MacDonald 2018 IOC130

From Bioblast
H2O2 metabolism in liver and heart mitochondria: low emitting-high scavenging and high emitting-low scavenging systems.

Link: Mitochondr Physiol Network 23.06

MacDonald N, Sharaf M, Kamunde C (2018)

Event: IOC130

Although mitochondria are presumed to emit and consume reactive oxygen species (ROS), the quantitative interplay between the two processes in ROS regulation is not well understood. Here, we probed the role of mitochondrial bioenergetics in H2O2 metabolism using rainbow trout liver and heart mitochondria. Both liver and heart mitochondria emitted H2O2 at rates that depended on their metabolic state, with the emission rates (free radical leak) constituting 0.8 to 2.9% and 0.2 to 2.5% of the respiration rate in liver and heart mitochondria, respectively. When presented with exogenous H2O2, liver and heart mitochondria consumed it by first order reactions with half-lives (s) of 117 and 210, and rate constants of 5.96 and 3.37 (Γ— 10-3 s-1), respectively. The mitochondrial bioenergetic status greatly affected the rate of H2O2 consumption in heart but not liver mitochondria. Moreover, the activities and contribution of H2O2 scavenging systems varied between liver and heart mitochondria.
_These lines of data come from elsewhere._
-- ==== Sys2Proof/Laws/WordsVector.lean ====
section
/-! SUPPORT. Each encoded word of the vector and matrix instructions decodes to its instruction. -/

set_option linter.unusedSimpArgs false
set_option linter.unusedVariables false

namespace Sys2Proof

theorem decodeBits_ofVcfg (d : XReg) (a : XReg) {W : Nat} (hm : W < 2 ^ 32) (h0 : fld W 0 2 = 1) (h1 : fld W 2 6 = 32) (h2 : fld W 8 5 = d.val) (h3 : fld W 13 5 = a.val) (h4 : fld W 18 5 = 0) (h5 : fld W 23 6 = 0) (h6 : fld W 29 3 = 0) : decodeBits W = .ok (.vcfg d a) := by
  have hb0 := d.isLt
  have hb1 := a.isLt
  rw [decodeBits_word h0 hm]
  rw [decode32.eq_1, h1]
  show (decodeConfig W : Except Reject Instr) = _
  rw [decodeConfig.eq_1, h6, h5]
  show (zero W 18 5 (.vcfg (xr W 8) (xr W 13)) : Except Reject Instr) = _
  simp only [h1, h2, h3, h4, h5, h6, xr, lo8, lane, bv, flag, zero, Except.bind, ofNat_val, ofNat_toNat, if_true, if_false, Nat.reduceBEq, Bool.false_eq_true, true_and, and_true, and_self, or_self, not_false_eq_true, ne_eq, Nat.reduceLT, Nat.reduceLeDiff, Nat.reduceEqDiff, bit_zero, bit_one]
theorem codes_encVcfg (d : XReg) (a : XReg) : Codes (encVcfg d a) (.vcfg d a) := by
  have hb0 := d.isLt
  have hb1 := a.isLt
  show Codes (4, fA 0x000 0 a d 0x20) (.vcfg d a)
  have F := @fA_fields (0x000) (0) (a.val) (d.val) (0x20) (by omega) (by omega) (by omega) (by omega) (by omega)
  obtain ⟨hm, f23_9, f18_5, f13_5, f8_5, f2_6, f0_2⟩ := F
  exact .word hm f0_2 (decodeBits_ofVcfg d a hm (f0_2.trans (by omega)) (f2_6.trans (by omega)) (f8_5.trans (by omega)) (f13_5.trans (by omega)) (f18_5.trans (by omega)) ((fld_sub (o := 0) (k := 6) f23_9 rfl (by decide)).trans (by omega)) ((fld_sub (o := 6) (k := 3) f23_9 rfl (by decide)).trans (by omega)))

theorem decodeBits_ofVsetvl (d : XReg) (a : XReg) {W : Nat} (hm : W < 2 ^ 32) (h0 : fld W 0 2 = 1) (h1 : fld W 2 6 = 32) (h2 : fld W 8 5 = d.val) (h3 : fld W 13 5 = a.val) (h4 : fld W 18 5 = 0) (h5 : fld W 23 6 = 0) (h6 : fld W 29 3 = 1) : decodeBits W = .ok (.vsetvl d a) := by
  have hb0 := d.isLt
  have hb1 := a.isLt
  rw [decodeBits_word h0 hm]
  rw [decode32.eq_1, h1]
  show (decodeConfig W : Except Reject Instr) = _
  rw [decodeConfig.eq_1, h6, h5]
  show (zero W 18 5 (.vsetvl (xr W 8) (xr W 13)) : Except Reject Instr) = _
  simp only [h1, h2, h3, h4, h5, h6, xr, lo8, lane, bv, flag, zero, Except.bind, ofNat_val, ofNat_toNat, if_true, if_false, Nat.reduceBEq, Bool.false_eq_true, true_and, and_true, and_self, or_self, not_false_eq_true, ne_eq, Nat.reduceLT, Nat.reduceLeDiff, Nat.reduceEqDiff, bit_zero, bit_one]
theorem codes_encVsetvl (d : XReg) (a : XReg) : Codes (encVsetvl d a) (.vsetvl d a) := by
  have hb0 := d.isLt
  have hb1 := a.isLt
  show Codes (4, fA 0x040 0 a d 0x20) (.vsetvl d a)
  have F := @fA_fields (0x040) (0) (a.val) (d.val) (0x20) (by omega) (by omega) (by omega) (by omega) (by omega)
  obtain ⟨hm, f23_9, f18_5, f13_5, f8_5, f2_6, f0_2⟩ := F
  exact .word hm f0_2 (decodeBits_ofVsetvl d a hm (f0_2.trans (by omega)) (f2_6.trans (by omega)) (f8_5.trans (by omega)) (f13_5.trans (by omega)) (f18_5.trans (by omega)) ((fld_sub (o := 0) (k := 6) f23_9 rfl (by decide)).trans (by omega)) ((fld_sub (o := 6) (k := 3) f23_9 rfl (by decide)).trans (by omega)))
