-- ==== Sys2Proof/Laws/PerInstr.lean ====
section
/-! SUPPORT. The round trip of the encoding, one lemma per constructor (R241 to R254). -/

namespace Sys2Proof.Laws

/-- The bytes of the encoded instruction decode to it, whatever follows them; a device operation has no encoding. -/
def RoundTrip.Statement (i : Instr) : Prop :=
  i.wf = true → ∀ n w, encode i = some (n, w) → ∀ rest, decode (natToBytes n w ++ rest) = .ok (i, rest)

theorem roundTrip_of_codes {i : Instr} {p : Nat × Nat} (h : encode i = some p) (c : i.wf = true → Codes p i) :
    RoundTrip.Statement i := by
  intro hw n w he rest
  rw [h] at he
  cases he
  exact (c hw).decode_append rest

theorem roundTrip_of_none {i : Instr} (h : encode i = none) : RoundTrip.Statement i := by
  intro _ n w he
  rw [h] at he
  cases he
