/-! ## writeX -/

@[simp] theorem writeX_cur (s : State) (r : XReg) (v : Word) : (s.writeX r v).cur = s.cur := by unfold State.writeX; split <;> rfl
@[simp] theorem writeX_others (s : State) (r : XReg) (v : Word) : (s.writeX r v).others = s.others := by unfold State.writeX; split <;> rfl
@[simp] theorem writeX_cores (s : State) (r : XReg) (v : Word) : (s.writeX r v).cores = s.cores := by unfold State.writeX; split <;> rfl
@[simp] theorem writeX_mem (s : State) (r : XReg) (v : Word) : (s.writeX r v).mem = s.mem := by unfold State.writeX; split <;> rfl
@[simp] theorem writeX_poison (s : State) (r : XReg) (v : Word) : (s.writeX r v).poison = s.poison := by unfold State.writeX; split <;> rfl
@[simp] theorem writeX_watches (s : State) (r : XReg) (v : Word) : (s.writeX r v).watches = s.watches := by unfold State.writeX; split <;> rfl
@[simp] theorem writeX_cycle (s : State) (r : XReg) (v : Word) : (s.writeX r v).cycle = s.cycle := by unfold State.writeX; split <;> rfl
@[simp] theorem writeX_lp (s : State) (r : XReg) (v : Word) : (s.writeX r v).lp = s.lp := by unfold State.writeX; split <;> rfl
@[simp] theorem writeX_ev (s : State) (r : XReg) (v : Word) : (s.writeX r v).ev = s.ev := by unfold State.writeX; split <;> rfl
@[simp] theorem writeX_lines (s : State) (r : XReg) (v : Word) : (s.writeX r v).lines = s.lines := by unfold State.writeX; split <;> rfl
@[simp] theorem writeX_pages (s : State) (r : XReg) (v : Word) : (s.writeX r v).pages = s.pages := by unfold State.writeX; split <;> rfl
@[simp] theorem writeX_regions (s : State) (r : XReg) (v : Word) : (s.writeX r v).regions = s.regions := by unfold State.writeX; split <;> rfl
@[simp] theorem writeX_links (s : State) (r : XReg) (v : Word) : (s.writeX r v).links = s.links := by unfold State.writeX; split <;> rfl
@[simp] theorem writeX_press (s : State) (r : XReg) (v : Word) : (s.writeX r v).press = s.press := by unfold State.writeX; split <;> rfl
@[simp] theorem writeX_daleel (s : State) (r : XReg) (v : Word) : (s.writeX r v).daleel = s.daleel := by unfold State.writeX; split <;> rfl
@[simp] theorem writeX_waitRel (s : State) (r : XReg) (v : Word) : (s.writeX r v).waitRel = s.waitRel := by unfold State.writeX; split <;> rfl
@[simp] theorem writeX_waitSvc (s : State) (r : XReg) (v : Word) : (s.writeX r v).waitSvc = s.waitSvc := by unfold State.writeX; split <;> rfl
@[simp] theorem writeX_parkedAt (s : State) (r : XReg) (v : Word) : (s.writeX r v).parkedAt = s.parkedAt := by unfold State.writeX; split <;> rfl
@[simp] theorem writeX_broken (s : State) (r : XReg) (v : Word) : (s.writeX r v).broken = s.broken := by unfold State.writeX; split <;> rfl
@[simp] theorem writeX_vineDue (s : State) (r : XReg) (v : Word) : (s.writeX r v).vineDue = s.vineDue := by unfold State.writeX; split <;> rfl
@[simp] theorem writeX_cows (s : State) (r : XReg) (v : Word) : (s.writeX r v).cows = s.cows := by unfold State.writeX; split <;> rfl
@[simp] theorem writeX_pinned (s : State) (r : XReg) (v : Word) : (s.writeX r v).pinned = s.pinned := by unfold State.writeX; split <;> rfl
@[simp] theorem writeX_pinsDue (s : State) (r : XReg) (v : Word) : (s.writeX r v).pinsDue = s.pinsDue := by unfold State.writeX; split <;> rfl
@[simp] theorem writeX_lag (s : State) (r : XReg) (v : Word) : (s.writeX r v).lag = s.lag := by unfold State.writeX; split <;> rfl
@[simp] theorem writeX_agenda (s : State) (r : XReg) (v : Word) : (s.writeX r v).agenda = s.agenda := by unfold State.writeX; split <;> rfl
@[simp] theorem writeX_freeCount (s : State) (r : XReg) (v : Word) : (s.writeX r v).freeCount = s.freeCount := by unfold State.writeX; split <;> rfl
@[simp] theorem writeX_st_resident (s : State) (r : XReg) (v : Word) : (s.writeX r v).st.resident = s.st.resident := by unfold State.writeX; split <;> rfl
@[simp] theorem writeX_st_ctx (s : State) (r : XReg) (v : Word) : (s.writeX r v).st.ctx = s.st.ctx := by unfold State.writeX; split <;> rfl
@[simp] theorem writeX_st_pc (s : State) (r : XReg) (v : Word) : (s.writeX r v).st.pc = s.st.pc := by unfold State.writeX; split <;> rfl
@[simp] theorem writeX_st_priv (s : State) (r : XReg) (v : Word) : (s.writeX r v).st.priv = s.st.priv := by unfold State.writeX; split <;> rfl
@[simp] theorem writeX_st_v (s : State) (r : XReg) (v : Word) : (s.writeX r v).st.v = s.st.v := by unfold State.writeX; split <;> rfl
@[simp] theorem writeX_st_m (s : State) (r : XReg) (v : Word) : (s.writeX r v).st.m = s.st.m := by unfold State.writeX; split <;> rfl
@[simp] theorem writeX_st_csr (s : State) (r : XReg) (v : Word) : (s.writeX r v).st.csr = s.st.csr := by unfold State.writeX; split <;> rfl
@[simp] theorem writeX_st_trap (s : State) (r : XReg) (v : Word) : (s.writeX r v).st.trap = s.st.trap := by unfold State.writeX; split <;> rfl
@[simp] theorem writeX_st_streams (s : State) (r : XReg) (v : Word) : (s.writeX r v).st.streams = s.st.streams := by unfold State.writeX; split <;> rfl
@[simp] theorem writeX_st_viq (s : State) (r : XReg) (v : Word) : (s.writeX r v).st.viq = s.st.viq := by unfold State.writeX; split <;> rfl
@[simp] theorem writeX_st_hold (s : State) (r : XReg) (v : Word) : (s.writeX r v).st.hold = s.st.hold := by unfold State.writeX; split <;> rfl
@[simp] theorem writeX_st_holdAt (s : State) (r : XReg) (v : Word) : (s.writeX r v).st.holdAt = s.st.holdAt := by unfold State.writeX; split <;> rfl
@[simp] theorem writeX_st_accum (s : State) (r : XReg) (v : Word) : (s.writeX r v).st.accum = s.st.accum := by unfold State.writeX; split <;> rfl
@[simp] theorem writeX_st_item (s : State) (r : XReg) (v : Word) : (s.writeX r v).st.item = s.st.item := by unfold State.writeX; split <;> rfl
@[simp] theorem writeX_st_park (s : State) (r : XReg) (v : Word) : (s.writeX r v).st.park = s.st.park := by unfold State.writeX; split <;> rfl
@[simp] theorem writeX_st_wait (s : State) (r : XReg) (v : Word) : (s.writeX r v).st.wait = s.st.wait := by unfold State.writeX; split <;> rfl
@[simp] theorem writeX_st_await (s : State) (r : XReg) (v : Word) : (s.writeX r v).st.await = s.st.await := by unfold State.writeX; split <;> rfl
@[simp] theorem writeX_st_signals (s : State) (r : XReg) (v : Word) : (s.writeX r v).st.signals = s.st.signals := by unfold State.writeX; split <;> rfl
@[simp] theorem writeX_st_copyErr (s : State) (r : XReg) (v : Word) : (s.writeX r v).st.copyErr = s.st.copyErr := by unfold State.writeX; split <;> rfl
@[simp] theorem writeX_st_deficit (s : State) (r : XReg) (v : Word) : (s.writeX r v).st.deficit = s.st.deficit := by unfold State.writeX; split <;> rfl
@[simp] theorem writeX_st_passed (s : State) (r : XReg) (v : Word) : (s.writeX r v).st.passed = s.st.passed := by unfold State.writeX; split <;> rfl
@[simp] theorem writeX_st_yielded (s : State) (r : XReg) (v : Word) : (s.writeX r v).st.yielded = s.st.yielded := by unfold State.writeX; split <;> rfl
@[simp] theorem writeX_st_slotWoke (s : State) (r : XReg) (v : Word) : (s.writeX r v).st.slotWoke = s.st.slotWoke := by unfold State.writeX; split <;> rfl
@[simp] theorem writeX_st_frame (s : State) (r : XReg) (v : Word) : (s.writeX r v).st.frame = s.st.frame := by unfold State.writeX; split <;> rfl
@[simp] theorem writeX_st_qerr (s : State) (r : XReg) (v : Word) : (s.writeX r v).st.qerr = s.st.qerr := by unfold State.writeX; split <;> rfl
@[simp] theorem writeX_st_dogRan (s : State) (r : XReg) (v : Word) : (s.writeX r v).st.dogRan = s.st.dogRan := by unfold State.writeX; split <;> rfl
@[simp] theorem writeX_st_dogFrom (s : State) (r : XReg) (v : Word) : (s.writeX r v).st.dogFrom = s.st.dogFrom := by unfold State.writeX; split <;> rfl
@[simp] theorem writeX_st_remote (s : State) (r : XReg) (v : Word) : (s.writeX r v).st.remote = s.st.remote := by unfold State.writeX; split <;> rfl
The significance of the scavenging systems ranked by the magnitude (%) of inhibition of H2O2 removal after correcting for emission were, liver (un-energized and energized): catalase > glutathione (GSH) β‰₯ thioredoxin reductase (TrxR); un-energized heart mitochondria: catalase > TrxR > GSH and energized heart mitochondria: GSH > TrxR > catalase. Notably, depletion of GSH evoked a massive surge in H2O2 emission that grossly masked the contribution of this pathway to H2O2 scavenging in heart mitochondria. Irrespective of the organ of their origin, mitochondria behaved as H2O2 regulators that emitted or consumed it depending on the ambient H2O2 concentration, mitochondrial bioenergetic state and activity of the scavenging enzyme systems. Indeed, manipulation of mitochondrial bioenergetics and H2O2 scavenging systems caused mitochondria to switch from being net consumers to net emitters of H2O2. Overall, our data suggest that the low levels of H2O2 typically present in cells would favor emission of this metabolite but the scavenging systems would prevent its accumulation.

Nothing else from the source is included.